7.6 Artificial categorization and subgroups
There are multiple ways to dichotomize the data by skeptic
. A quick simple way is to use ifelse()
to make a skeptic_hi
dummy.
disaster <-
disaster %>%
mutate(skeptic_hi = ifelse(skeptic >= mean(skeptic), 1, 0))

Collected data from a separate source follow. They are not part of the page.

-- ==== Sys2Proof/Laws/State.lean ====
section
/-! SUPPORT. What each update of State leaves as it was, one lemma per field. -/

namespace Sys2Proof.Machine

@[simp] theorem State.reply_geo (s : State) (r : Reply) : (s.reply r).geo = s.geo := rfl
@[simp] theorem State.reply_prm (s : State) (r : Reply) : (s.reply r).prm = s.prm := rfl
@[simp] theorem State.reply_mem (s : State) (r : Reply) : (s.reply r).mem = s.mem := rfl
@[simp] theorem State.reply_ma (s : State) (r : Reply) : (s.reply r).ma = s.ma := rfl
@[simp] theorem State.reply_pi (s : State) (r : Reply) : (s.reply r).pi = s.pi := rfl
@[simp] theorem State.reply_ltc (s : State) (r : Reply) : (s.reply r).ltc = s.ltc := rfl
@[simp] theorem State.reply_me (s : State) (r : Reply) : (s.reply r).me = s.me := rfl
@[simp] theorem State.reply_pw (s : State) (r : Reply) : (s.reply r).pw = s.pw := rfl
@[simp] theorem State.reply_bu (s : State) (r : Reply) : (s.reply r).bu = s.bu := rfl
@[simp] theorem State.reply_sc (s : State) (r : Reply) : (s.reply r).sc = s.sc := rfl
@[simp] theorem State.reply_dr (s : State) (r : Reply) : (s.reply r).dr = s.dr := rfl
@[simp] theorem State.reply_cx (s : State) (r : Reply) : (s.reply r).cx = s.cx := rfl
@[simp] theorem State.reply_eu (s : State) (r : Reply) : (s.reply r).eu = s.eu := rfl
@[simp] theorem State.reply_port (s : State) (r : Reply) : (s.reply r).port = s.port := rfl
@[simp] theorem State.reply_free (s : State) (r : Reply) : (s.reply r).free = s.free := rfl
@[simp] theorem State.reply_pending (s : State) (r : Reply) : (s.reply r).pending = s.pending := rfl

@[simp] theorem State.answer_geo (s : State) (d : List Byte) : (s.answer d).geo = s.geo := rfl
@[simp] theorem State.answer_prm (s : State) (d : List Byte) : (s.answer d).prm = s.prm := rfl
@[simp] theorem State.answer_mem (s : State) (d : List Byte) : (s.answer d).mem = s.mem := rfl
@[simp] theorem State.answer_ma (s : State) (d : List Byte) : (s.answer d).ma = s.ma := rfl
@[simp] theorem State.answer_pi (s : State) (d : List Byte) : (s.answer d).pi = s.pi := rfl
@[simp] theorem State.answer_ltc (s : State) (d : List Byte) : (s.answer d).ltc = s.ltc := rfl
@[simp] theorem State.answer_me (s : State) (d : List Byte) : (s.answer d).me = s.me := rfl
@[simp] theorem State.answer_pw (s : State) (d : List Byte) : (s.answer d).pw = s.pw := rfl
@[simp] theorem State.answer_bu (s : State) (d : List Byte) : (s.answer d).bu = s.bu := rfl
@[simp] theorem State.answer_sc (s : State) (d : List Byte) : (s.answer d).sc = s.sc := rfl
@[simp] theorem State.answer_dr (s : State) (d : List Byte) : (s.answer d).dr = s.dr := rfl
@[simp] theorem State.answer_cx (s : State) (d : List Byte) : (s.answer d).cx = s.cx := rfl
@[simp] theorem State.answer_eu (s : State) (d : List Byte) : (s.answer d).eu = s.eu := rfl
@[simp] theorem State.answer_port (s : State) (d : List Byte) : (s.answer d).port = s.port := rfl
@[simp] theorem State.answer_free (s : State) (d : List Byte) : (s.answer d).free = s.free := rfl
@[simp] theorem State.answer_pending (s : State) (d : List Byte) : (s.answer d).pending = s.pending := rfl

@[simp] theorem State.accept_geo (s : State) : s.accept.geo = s.geo := rfl
@[simp] theorem State.accept_prm (s : State) : s.accept.prm = s.prm := rfl
@[simp] theorem State.accept_mem (s : State) : s.accept.mem = s.mem := rfl
@[simp] theorem State.accept_ma (s : State) : s.accept.ma = s.ma := rfl
@[simp] theorem State.accept_pi (s : State) : s.accept.pi = s.pi := rfl
@[simp] theorem State.accept_ltc (s : State) : s.accept.ltc = s.ltc := rfl
@[simp] theorem State.accept_me (s : State) : s.accept.me = s.me := rfl
@[simp] theorem State.accept_pw (s : State) : s.accept.pw = s.pw := rfl
@[simp] theorem State.accept_bu (s : State) : s.accept.bu = s.bu := rfl
@[simp] theorem State.accept_sc (s : State) : s.accept.sc = s.sc := rfl
@[simp] theorem State.accept_dr (s : State) : s.accept.dr = s.dr := rfl
@[simp] theorem State.accept_cx (s : State) : s.accept.cx = s.cx := rfl
@[simp] theorem State.accept_eu (s : State) : s.accept.eu = s.eu := rfl
@[simp] theorem State.accept_port (s : State) : s.accept.port = s.port := rfl
@[simp] theorem State.accept_free (s : State) : s.accept.free = s.free := rfl
@[simp] theorem State.accept_pending (s : State) : s.accept.pending = s.pending := rfl

@[simp] theorem State.refuse_geo (s : State) (r : Reason) : (s.refuse r).geo = s.geo := rfl
@[simp] theorem State.refuse_prm (s : State) (r : Reason) : (s.refuse r).prm = s.prm := rfl
@[simp] theorem State.refuse_mem (s : State) (r : Reason) : (s.refuse r).mem = s.mem := rfl
@[simp] theorem State.refuse_ma (s : State) (r : Reason) : (s.refuse r).ma = s.ma := rfl
@[simp] theorem State.refuse_pi (s : State) (r : Reason) : (s.refuse r).pi = s.pi := rfl
@[simp] theorem State.refuse_ltc (s : State) (r : Reason) : (s.refuse r).ltc = s.ltc := rfl
@[simp] theorem State.refuse_me (s : State) (r : Reason) : (s.refuse r).me = s.me := rfl
@[simp] theorem State.refuse_pw (s : State) (r : Reason) : (s.refuse r).pw = s.pw := rfl
@[simp] theorem State.refuse_bu (s : State) (r : Reason) : (s.refuse r).bu = s.bu := rfl
@[simp] theorem State.refuse_sc (s : State) (r : Reason) : (s.refuse r).sc = s.sc := rfl
@[simp] theorem State.refuse_dr (s : State) (r : Reason) : (s.refuse r).dr = s.dr := rfl
@[simp] theorem State.refuse_cx (s : State) (r : Reason) : (s.refuse r).cx = s.cx := rfl
@[simp] theorem State.refuse_eu (s : State) (r : Reason) : (s.refuse r).eu = s.eu := rfl
@[simp] theorem State.refuse_port (s : State) (r : Reason) : (s.refuse r).port = s.port := rfl
@[simp] theorem State.refuse_free (s : State) (r : Reason) : (s.refuse r).free = s.free := rfl
@[simp] theorem State.refuse_pending (s : State) (r : Reason) : (s.refuse r).pending = s.pending := rfl

@[simp] theorem State.setProcessing_geo (s : State) (q : Processing) : (s.setProcessing q).geo = s.geo := rfl
@[simp] theorem State.setProcessing_prm (s : State) (q : Processing) : (s.setProcessing q).prm = s.prm := rfl
@[simp] theorem State.setProcessing_mem (s : State) (q : Processing) : (s.setProcessing q).mem = s.mem := rfl
@[simp] theorem State.setProcessing_ma (s : State) (q : Processing) : (s.setProcessing q).ma = s.ma := rfl
@[simp] theorem State.setProcessing_pi (s : State) (q : Processing) : (s.setProcessing q).pi = s.pi := rfl
@[simp] theorem State.setProcessing_ltc (s : State) (q : Processing) : (s.setProcessing q).ltc = s.ltc := rfl
@[simp] theorem State.setProcessing_me (s : State) (q : Processing) : (s.setProcessing q).me = s.me := rfl
@[simp] theorem State.setProcessing_pw (s : State) (q : Processing) : (s.setProcessing q).pw = s.pw := rfl
@[simp] theorem State.setProcessing_bu (s : State) (q : Processing) : (s.setProcessing q).bu = s.bu := rfl
@[simp] theorem State.setProcessing_sc (s : State) (q : Processing) : (s.setProcessing q).sc = s.sc := rfl
@[simp] theorem State.setProcessing_dr (s : State) (q : Processing) : (s.setProcessing q).dr = s.dr := rfl
@[simp] theorem State.setProcessing_cx (s : State) (q : Processing) : (s.setProcessing q).cx = s.cx := rfl
@[simp] theorem State.setProcessing_eu (s : State) (q : Processing) : (s.setProcessing q).eu = s.eu := rfl
@[simp] theorem State.setProcessing_port (s : State) (q : Processing) : (s.setProcessing q).port = s.port := rfl
@[simp] theorem State.setProcessing_free (s : State) (q : Processing) : (s.setProcessing q).free = s.free := rfl
@[simp] theorem State.setProcessing_pending (s : State) (q : Processing) :
    (s.setProcessing q).pending = s.pending := rfl

@[simp] theorem State.driveEvents_geo (s : State) (e n : BitVec 14) : (s.driveEvents e n).geo = s.geo := rfl
@[simp] theorem State.driveEvents_prm (s : State) (e n : BitVec 14) : (s.driveEvents e n).prm = s.prm := rfl
@[simp] theorem State.driveEvents_mem (s : State) (e n : BitVec 14) : (s.driveEvents e n).mem = s.mem := rfl
@[simp] theorem State.driveEvents_ma (s : State) (e n : BitVec 14) : (s.driveEvents e n).ma = s.ma := rfl
@[simp] theorem State.driveEvents_pi (s : State) (e n : BitVec 14) : (s.driveEvents e n).pi = s.pi := rfl
@[simp] theorem State.driveEvents_ltc (s : State) (e n : BitVec 14) : (s.driveEvents e n).ltc = s.ltc := rfl
@[simp] theorem State.driveEvents_me (s : State) (e n : BitVec 14) : (s.driveEvents e n).me = s.me := rfl
@[simp] theorem State.driveEvents_pw (s : State) (e n : BitVec 14) : (s.driveEvents e n).pw = s.pw := rfl
@[simp] theorem State.driveEvents_bu (s : State) (e n : BitVec 14) : (s.driveEvents e n).bu = s.bu := rfl
@[simp] theorem State.driveEvents_sc (s : State) (e n : BitVec 14) : (s.driveEvents e n).sc = s.sc := rfl
@[simp] theorem State.driveEvents_dr (s : State) (e n : BitVec 14) : (s.driveEvents e n).dr = s.dr := rfl
@[simp] theorem State.driveEvents_cx (s : State) (e n : BitVec 14) : (s.driveEvents e n).cx = s.cx := rfl
@[simp] theorem State.driveEvents_eu (s : State) (e n : BitVec 14) : (s.driveEvents e n).eu = s.eu := rfl
@[simp] theorem State.driveEvents_port (s : State) (e n : BitVec 14) : (s.driveEvents e n).port = s.port := rfl
@[simp] theorem State.driveEvents_free (s : State) (e n : BitVec 14) : (s.driveEvents e n).free = s.free := rfl
@[simp] theorem State.driveEvents_pending (s : State) (e n : BitVec 14) : (s.driveEvents e n).pending = s.pending := rfl

@[simp] theorem State.raise_geo (s : State) (e : Event) : (s.raise e).geo = s.geo := rfl
@[simp] theorem State.raise_prm (s : State) (e : Event) : (s.raise e).prm = s.prm := rfl
@[simp] theorem State.raise_mem (s : State) (e : Event) : (s.raise e).mem = s.mem := rfl
@[simp] theorem State.raise_ma (s : State) (e : Event) : (s.raise e).ma = s.ma := rfl
@[simp] theorem State.raise_pi (s : State) (e : Event) : (s.raise e).pi = s.pi := rfl
@[simp] theorem State.raise_ltc (s : State) (e : Event) : (s.raise e).ltc = s.ltc := rfl
@[simp] theorem State.raise_me (s : State) (e : Event) : (s.raise e).me = s.me := rfl
@[simp] theorem State.raise_pw (s : State) (e : Event) : (s.raise e).pw = s.pw := rfl
@[simp] theorem State.raise_bu (s : State) (e : Event) : (s.raise e).bu = s.bu := rfl
@[simp] theorem State.raise_sc (s : State) (e : Event) : (s.raise e).sc = s.sc := rfl
@[simp] theorem State.raise_dr (s : State) (e : Event) : (s.raise e).dr = s.dr := rfl
@[simp] theorem State.raise_cx (s : State) (e : Event) : (s.raise e).cx = s.cx := rfl
@[simp] theorem State.raise_eu (s : State) (e : Event) : (s.raise e).eu = s.eu := rfl
@[simp] theorem State.raise_port (s : State) (e : Event) : (s.raise e).port = s.port := rfl
@[simp] theorem State.raise_free (s : State) (e : Event) : (s.raise e).free = s.free := rfl
@[simp] theorem State.raise_pending (s : State) (e : Event) : (s.raise e).pending = s.pending := rfl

With our dummy in hand, we’re ready to fit the two models.
model6_low <-
brm(data = disaster %>% filter(skeptic_hi == 0),
family = gaussian,
justify ~ 1 + frame,
chains = 4, cores = 4)
model6_high <-
update(model6_low, newdata = disaster %>% filter(skeptic_hi == 1),
chains = 4, cores = 4)
The coefficient summaries:
fixef(model6_low) %>% round(digits = 3)
## Estimate Est.Error Q2.5 Q97.5
## Intercept 2.626 0.099 2.431 2.824
## frame -0.108 0.145 -0.390 0.173
fixef(model6_high) %>% round(digits = 3)
## Estimate Est.Error Q2.5 Q97.5
## Intercept 3.070 0.144 2.786 3.348
## frame 0.477 0.209 0.071 0.891
You can use fitted()
to get the posterior means and other summaries for the two frame
groups, by model.
fitted(model6_low,
newdata = tibble(frame = 0:1)) %>%
round(digits = 3)
## Estimate Est.Error Q2.5 Q97.5
## [1,] 2.626 0.099 2.431 2.824
## [2,] 2.518 0.105 2.309 2.724
fitted(model6_high,
newdata = tibble(frame = 0:1)) %>%
round(digits = 3)
## Estimate Est.Error Q2.5 Q97.5
## [1,] 3.070 0.144 2.786 3.348
## [2,] 3.548 0.149 3.256 3.836
Do note that though brms ‘Est.Error’ is the posterior \(SD\) for the coefficient, it is not the same thing as descriptive statistic \(SD\) of a subset of the data. Thus, although our ‘Estimates’ correspond nicely to the mean values Hayes reported in the middle of page 264, his \(SD\)s will not match up with our ‘Est.Error’ values, and nor should they.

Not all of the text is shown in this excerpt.